Financial analysis uses a variety of methods that allow you to structure and identify relationships between key indicators. There are three main types of models used in financial analysis: descriptive, normative and predicative.
Descriptive models are used to assess the financial condition of the firm. These include: building a system of balance sheets, presentation of financial statements in various analytical sections, reporting analysis, a system of analytical ratios and more. All these models are based on the use of accounting information.
Normative models make it possible to compare the actual results of firms with the expected, calculated by the budget. These models are mostly used in financial management.
Project analysis, which deals not so much with the present as with the predicted future, uses https://123helpme.me/narrative-essay-topics/ predictive models that are predictable, predictive in nature and allow you to predict future cash flows, financial condition and results.
Financial design is based on these models - the logical conclusion of the project analysis.
Methods of financial analysis in the application to the securities market and financial investments differ significantly from the methods of financial analysis as part of the project analysis. For example, financial analysis as a part of financial management, which deals with the analysis of financial investments, is divided into fundamental and technical. Since project analysis is applied to real investments, the methods of fundamental and technical financial analysis of investments are not considered in this paper.
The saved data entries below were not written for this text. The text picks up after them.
-- ==== Sys2Proof/Machine/ShortPath.lean ====
section
/-! DEFINITION. The unit spookyv2_short_path: SHORTMIX, SHORTEND and SHORT (spec 43_short_path.md). The four
working words stand in the order A, B, C, D: indices 0, 1, 2, 3. -/

namespace Sys2Proof.Machine

/-- A step number of a short round as an index of the four words (R160, R162). -/
def mod4 (j : Nat) : Fin 4 := Fin.ofNat 4 j

/-- One step of SHORTMIX: `x = j + 2`, `y = j + 3`, `z = j`, modulo 4 (R160). -/
def shortMixStep (kp : KP) (h : Words4) (j : Fin 12) : Words4 :=
  let x := mod4 (j.1 + 2)
  let y := mod4 (j.1 + 3)
  let z := mod4 j.1
  let h := put h x (rot64 h[x] kp.smixRot[j])
  let h := put h x (add64 h[x] h[y])
  put h z (xor64 h[z] h[x])

/-- SHORTMIX (R160). -/
def shortMix (kp : KP) (h : Words4) : Words4 := steps12.foldl (shortMixStep kp) h

/-- The step numbers 0 to 10 of SHORTEND: eleven, not twelve (R163). -/
def steps11 : List (Fin 11) := [0, 1, 2, 3, 4, 5, 6, 7, 8, 9, 10]

/-- One step of SHORTEND: `x = j + 3`, `y = j + 2`, modulo 4 (R162). -/
def shortEndStep (kp : KP) (h : Words4) (j : Fin 11) : Words4 :=
  let x := mod4 (j.1 + 3)
  let y := mod4 (j.1 + 2)
  let h := put h x (xor64 h[x] h[y])
  let h := put h y (rot64 h[y] kp.sendRot[j])
  put h x (add64 h[x] h[y])

/-- SHORTEND (R162). -/
def shortEnd (kp : KP) (h : Words4) : Words4 := steps11.foldl (shortEndStep kp) h

/-- The common setup: `A <- seed1, B <- seed2, C <- KP.K, D <- KP.K` (R166). -/
def shortSetup (kp : KP) (seed1 seed2 : Word) : Words4 := #v[seed1, seed2, kp.K, kp.K]

/-- `TAILFOLD(t, L)`: the length tag and the tail of 0 to 15 bytes are added into C and D (R166). -/
def tailFold (kp : KP) (w : Words4) (t : List Byte) (L : Nat) : Words4 :=
  let r := t.length
  let w := put w 3 (add64 w[3] (shl (lengthWord L) 56))
  if r = 0 then
    let w := put w 2 (add64 w[2] kp.K)
    put w 3 (add64 w[3] kp.K)
  else
    let w := put w 2 (add64 w[2] (le64P (slice t 0 (min r 8))))
    put w 3 (add64 w[3] (le64P (slice t (min r 8) r)))

/-- The first two working words, the result of the branches below 32 bytes (R172). -/
def firstTwo (w : Words4) : Word × Word := (w[0], w[1])

/-- Branch `L == 0` (R167). -/
def shortEmpty (kp : KP) (seed1 seed2 : Word) : Word × Word :=
  firstTwo (shortEnd kp (tailFold kp (shortSetup kp seed1 seed2) [] 0))

/-- Branch `1 <= L <= 15`: one round (R168). -/
def shortOneRound (kp : KP) (m : List Byte) (seed1 seed2 : Word) : Word × Word :=
  firstTwo (shortEnd kp (tailFold kp (shortSetup kp seed1 seed2) m m.length))

/-- Branch `16 <= L <= 31`: two rounds (R169). -/
def shortTwoRounds (kp : KP) (m : List Byte) (seed1 seed2 : Word) : Word × Word :=
  let w := shortSetup kp seed1 seed2
  let w := put w 2 (add64 w[2] (le64 (slice m 0 8)))
  let w := put w 3 (add64 w[3] (le64 (slice m 8 16)))
  let w := shortMix kp w
  firstTwo (shortEnd kp (tailFold kp w (m.drop 16) m.length))

/-- One full 32-byte sub-block: C and D before SHORTMIX, A and B after it (R170). -/
def subBlock (kp : KP) (b : List Byte) (w : Words4) : Words4 :=
  let w := put w 2 (add64 w[2] (le64 (slice b 0 8)))
  let w := put w 3 (add64 w[3] (le64 (slice b 8 16)))
  let w := shortMix kp w
  let w := put w 0 (add64 w[0] (le64 (slice b 16 24)))
  put w 1 (add64 w[1] (le64 (slice b 24 32)))

/-- The first `n` sub-blocks of a message, in order (R170). -/
def subBlocks (kp : KP) : Nat → List Byte → Words4 → Words4
  | 0, _, w => w
  | n + 1, m, w => subBlocks kp n (m.drop 32) (subBlock kp (m.take 32) w)

/-- The twelve-word state that the working words hand to END (R171). -/
def shortState (kp : KP) (w : Words4) : Words12 :=
  #v[w[0], w[1], w[2], w[3], kp.K, kp.K, kp.K, kp.K, kp.K, kp.K, kp.K, kp.K]

/-- Branch `32 <= L <= 192`: the sub-blocks, then END on the padded rest with tag `L` (R170, R171). -/
def shortBlocks (kp : KP) (m : List Byte) (seed1 seed2 : Word) : Word × Word :=
  let n := m.length / 32
  let w := subBlocks kp n m (shortSetup kp seed1 seed2)
  endHash kp (block12 (padTag (m.drop (32 * n)) (tagByte m.length))) (shortState kp w)

/-- SHORT: four branches, selected by the length alone (R165). -/
def short (kp : KP) (m : List Byte) (seed1 seed2 : Word) : Word × Word :=
  if m.length = 0 then shortEmpty kp seed1 seed2
  else if m.length < 16 then shortOneRound kp m seed1 seed2
  else if m.length < 32 then shortTwoRounds kp m seed1 seed2
  else shortBlocks kp m seed1 seed2

end Sys2Proof.Machine
end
Liquidity, liquidity ratios
There are several basic schemes for analyzing the financial condition and results of the enterprise. This manual provides the most common scheme of analysis in world practice, which is called the scheme of financial ratios.
Liquidity is the ability of an enterprise to settle its debt obligations on time by converting all assets into cash.
Working capital is part of the initial cost of the project and must be maintained at a certain level throughout the project cycle.
Net current assets are calculated by the formula:
Net current assets = Current assets - Current liabilities
Liquidity characterizes the company's ability to pay its current liabilities.
Its equivalent is:
Current ratio = Current coverage assets
It is best when the current coverage ratio is higher than 2, but it should not be lower than 1. The value of the coefficient is more than 1.5.
Liquid assets = Current assets - Inventories
The ratio shows what part of current assets can be immediately converted into cash and used to repay short-term liabilities.
Its equivalent is the "acid test".
Quick ratio = Liquid assets
This ratio must not be lower than 1, otherwise the financial condition of the enterprise is assessed as unsatisfactory.
The nominal value of equity is also used to assess liquidity. If we subtract intangible assets and borrowed funds (debt obligations) from the asset (liability), we will receive such a value.
Nominal value of equity = Asset - Intangible assets - Long-term liabilities - Current liabilities
This ratio shows what the company will actually own at the time and in the event of liquidation.
If intangible assets are zero, the nominal value of equity will be equal to the net nominal value of assets.
Net face value = Equity +
Budget financing + Deferred income +
The nominal value of equity is sometimes used in the calculation of profitability instead of the equity. It reflects the potential value of equity.
It is also used to assess liquidity
Equity ratio of net nominal value of assets
Nominal value of equity Net nominal value of assets
This figure cannot be greater than 1 and depends on the share of intangible assets in the assets of the enterprise.
Liquidity ratios for the planning period are calculated based on the available at the beginning of the project indicators of financial condition, ie the impact on their change of project changes is analyzed.